**STUDY MATERIAL:**
......

-- ==== Sys2Proof/Machine/Ops.lean ====
section
/-!
DEFINITION. The named operations over the state: memory, faults, queues, construction, and how a step
ends (20_memory.md, 40_dispatch_and_step.md R91 and R97, 60_exceptions.md R200 and R207,
70_reset_and_hazards.md R230).
-/

namespace Sys2Proof.Machine

/-- What the instructions answer: the host's outcome over this machine's types. -/
abbrev Result := Host.Outcome State Fault Refusal

/-! ## Memory as data -/

/-- Every key of `m` is above `a`. -/
def Memory.above (a : Nat) (m : Memory) : Bool := m.all (fun c => decide (a < c.1))

/-- The canonical form: addresses strictly rising, no cell listed that holds 0 (log 1). -/
def Memory.wf : Memory → Bool
  | [] => true
  | (a, v) :: m => v != 0 && Memory.above a m && Memory.wf m

/-- The value of cell `a`; a cell not listed reads 0 (20_memory.md R41). -/
def Memory.read : Memory → Nat → Int
  | [], _ => 0
  | (k, v) :: m, a => if k = a then v else Memory.read m a

/-- A cell in front of a memory, unless it holds 0. -/
def Memory.push (a : Nat) (v : Int) (m : Memory) : Memory := if v = 0 then m else (a, v) :: m

/-- Cell `a` set to `v`, every other cell as it was, in canonical form (20_memory.md R42). -/
def Memory.write : Memory → Nat → Int → Memory
  | [], a, v => Memory.push a v []
  | (k, x) :: m, a, v =>
    if a < k then Memory.push a v ((k, x) :: m)
    else if a = k then Memory.push a v m
    else (k, x) :: Memory.write m a v

/-- The memory that holds `image` from address `a` on and 0 everywhere else (10_state.md R34). -/
def Memory.ofImage (a : Nat) : List Int → Memory
  | [] => []
  | v :: image => Memory.push a v (Memory.ofImage (a + 1) image)

/-! ## Memory as the machine sees it -/

/-- The architectural view `mem[a]` (20_memory.md R44). -/
def State.cell (s : State) (a : Nat) : Int := s.mem.read a

/-- The state with `mem[a] = v`. -/
def State.store (s : State) (a : Nat) (v : Int) : State := { s with mem := s.mem.write a v }

/-- `MemRead(addr, 1)` (20_memory.md R41, R43; R55 for a finite realisation). -/
def memRead (s : State) (addr : Int) : Except FaultCause Int :=
  if addr < 0 then .error (.invalidAddress addr)
  else if s.realisation.addressable addr.toNat then .ok (s.cell addr.toNat)
  else .error (.capacityAddr addr)

/-- `MemWrite(addr, 1, v)` (20_memory.md R42, R43; R55 for a finite realisation, where the address
is checked before the value: log 8). -/
def memWrite (s : State) (addr : Int) (v : Int) : Except FaultCause State :=
  if addr < 0 then .error (.invalidAddress addr)
  else if !s.realisation.addressable addr.toNat then .error (.capacityAddr addr)
  else if !s.realisation.cellFits v then .error (.capacityValue v)
  else .ok (s.store addr.toNat v)

/-- The `n` cells from `addr` on, read in rising order (30_encoding.md R71). -/
def readCells (s : State) (addr : Int) : Nat → Except FaultCause (List Int)
  | 0 => .ok []
  | n + 1 =>
    match memRead s addr with
    | .error c => .error c
    | .ok v =>
      match readCells s (addr + 1) n with
      | .error c => .error c
      | .ok vs => .ok (v :: vs)

/-! ## Registers and queues -/

/-- `pc <- v`. -/
def State.setPc (s : State) (v : Int) : State := { s with pc := v }

/-- `rb <- v`. -/
def State.setRb (s : State) (v : Int) : State := { s with rb := v }

/-- The front of `inq` removed, `rest` left (42_io.md R121). -/
def State.setInq (s : State) (rest : List Int) : State := { s with inq := rest }

/-- One more answer taken from the producer (log 4). -/
def State.drawn (s : State) : State := { s with draws := s.draws + 1 }

/-- `emit v`: append to the back of the output queue (00_scope.md R11, 10_state.md R27). -/
def State.emit (s : State) (v : Int) : State := { s with outq := s.outq ++ [v] }

/-- The front of `outq` removed, `rest` left (47_run_control.md R174). -/
def State.setOutq (s : State) (rest : List Int) : State := { s with outq := rest }

/-- `status <- Halted` (46_halt.md R160). -/
def State.halt (s : State) : State := { s with status := .halted }

/-- `PUSH_INPUT(v)`: append to the back of the input queue (47_run_control.md R176). -/
def State.pushInput (s : State) (v : Int) : State := { s with inq := s.inq ++ [v] }

/-! ## Taking a fault -/

/-- FAULT ENTRY, the one operation that takes a fault (60_exceptions.md R207): the record keeps the
cause and the `pc` of this step; nothing else changes. There is no return from it (R210). -/
def State.takeFault (s : State) (c : FaultCause) : State :=
  { s with status := .faulted, fault := some { cause := c, pc := s.pc } }

/-- The kinds of the fault table (60_exceptions.md R200). -/
inductive FaultKind where
  | decodeError | invalidWriteTarget | invalidAddress | outOfBounds | capacityExceeded
deriving DecidableEq, Repr

/-- The sub-causes of DecodeError (60_exceptions.md R200, 90_conflicts.md C3). -/
inductive FaultSub where
  | badOpcode | badMode
deriving DecidableEq, Repr

/-- The `detail` column of the fault table (60_exceptions.md R200). -/
inductive FaultDetail where
  | opcode (word : Int) (opcode : Int)
  | mode (word : Int) (param : Nat) (mode : Int)
  | param (param : Nat)
  | addr (addr : Int)
  | pc (pc : Int)
  | value (value : Int)
deriving DecidableEq, Repr

/-- Column `kind`. -/
def FaultRecord.kind (r : FaultRecord) : FaultKind :=
  match r.cause with
  | .decode _ => .decodeError
  | .invalidWriteTarget _ => .invalidWriteTarget
  | .invalidAddress _ => .invalidAddress
  | .outOfBounds _ => .outOfBounds
  | .capacityAddr _ => .capacityExceeded
  | .capacityValue _ => .capacityExceeded

/-- Column `code`. -/
def FaultRecord.code (r : FaultRecord) : Nat :=
  match r.kind with
  | .decodeError => 1
  | .invalidWriteTarget => 2
  | .invalidAddress => 3
  | .outOfBounds => 4
  | .capacityExceeded => 5

/-- Column `sub-cause`; only DecodeError has one. -/
def FaultRecord.sub (r : FaultRecord) : Option FaultSub :=
  match r.cause with
  | .decode (.badOpcode _ _) => some .badOpcode
  | .decode (.badMode _ _ _) => some .badMode
  | .invalidWriteTarget _ => none
  | .invalidAddress _ => none
  | .outOfBounds _ => none
  | .capacityAddr _ => none
  | .capacityValue _ => none

/-- The number of a sub-cause. -/
def FaultSub.code : FaultSub → Nat
  | .badOpcode => 1
  | .badMode => 2

/-- Column `detail recorded`. -/
def FaultRecord.detail (r : FaultRecord) : FaultDetail :=
  match r.cause with
  | .decode (.badOpcode w op) => .opcode w op
  | .decode (.badMode w i m) => .mode w i m
  | .invalidWriteTarget i => .param i
  | .invalidAddress a => .addr a
  | .outOfBounds p => .pc p
  | .capacityAddr a => .addr a
  | .capacityValue v => .value v

/-! ## How a step ends -/

/-- What an execute rule returns (40_dispatch_and_step.md R91, R96): the pending state with the next
program counter and whether an output was emitted, or halted, or a hold, or a fault. -/
inductive Stage where
  | next (npc : Int) (out : Bool) (t : State)
  | halted (t : State)
  | hold
  | fault (c : FaultCause)
deriving DecidableEq, Repr

/-- An execute rule whose reads and writes may raise a fault. -/
def Stage.ofExcept : Except FaultCause Stage → Stage
  | .ok r => r
  | .error c => .fault c

/-- The outcomes of a step (00_scope.md R12). `fault` carries the fault register's contents. -/
inductive StepOutcome where
  | stepped (out : Bool)
  | halt
  | held
  | fault (rec : Option FaultRecord)
deriving DecidableEq, Repr

/-- A faulting step: the recorded fault and the state that holds it (60_exceptions.md R207). -/
def faultStep (s : State) (c : FaultCause) : StepOutcome × State :=
  (.fault (s.takeFault c).fault, s.takeFault c)

/-- The commit of a step that started in `s` (40_dispatch_and_step.md R91, R97, R99): all of the
pending state, or nothing of it. A next program counter outside a finite realisation's range is
CapacityExceeded (log 8). -/
def settle (s : State) : Stage → StepOutcome × State
  | .next npc out t =>
    if s.realisation.cellFits npc then (.stepped out, t.setPc npc)
    else faultStep s (.capacityValue npc)
  | .halted t => (.halt, t.halt)
  | .hold => (.held, s)
  | .fault c => faultStep s c

/-- The next state of a step that started in `s`. -/
def commit (s : State) (r : Stage) : Result := .next (settle s r).2

/-! ## Construction -/

/-- `CONSTRUCT(image, pc0, inputs0, rb0, producer?)` (70_reset_and_hazards.md R230): the only reset.
Its arguments are not checked (R231). -/
def construct (r : Realisation) (image : List Int) (pc0 : Int) (inputs0 : List Int) (rb0 : Int)
    (producer : Bool) : State where
  mem := Memory.ofImage 0 image
  imageLen := image.length
  pc := pc0
  rb := rb0
  inq := inputs0
  outq := []
  status := .running
  fault := none
  producerPresent := producer
  realisation := r
  draws := 0

/-- The word `w` in the cell the next step fetches, 0 in the three cells after it, and all that the
fetch needs: `pc` in `[0, L)`, status Running (log 11). -/
def State.placeWord (s : State) (w : Int) : State :=
  let a := s.pc.toNat
  { s with
    mem := (((s.mem.write a w).write (a + 1) 0).write (a + 2) 0).write (a + 3) 0
    imageLen := max s.imageLen (a + 1)
    pc := (a : Int)
    status := .running
    fault := none }

end Sys2Proof.Machine
end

......

In this exercise, copy only the lines from the opening line of the material through the line where "namespace Sys2Proof.Machine" appears.

**WRITTEN SOLUTION:**
-- ==== Sys2Proof/Machine/Ops.lean ====
section
/-!
DEFINITION. The named operations over the state: memory, faults, queues, construction, and how a step
ends (20_memory.md, 40_dispatch_and_step.md R91 and R97, 60_exceptions.md R200 and R207,
70_reset_and_hazards.md R230).
-/

namespace Sys2Proof.Machine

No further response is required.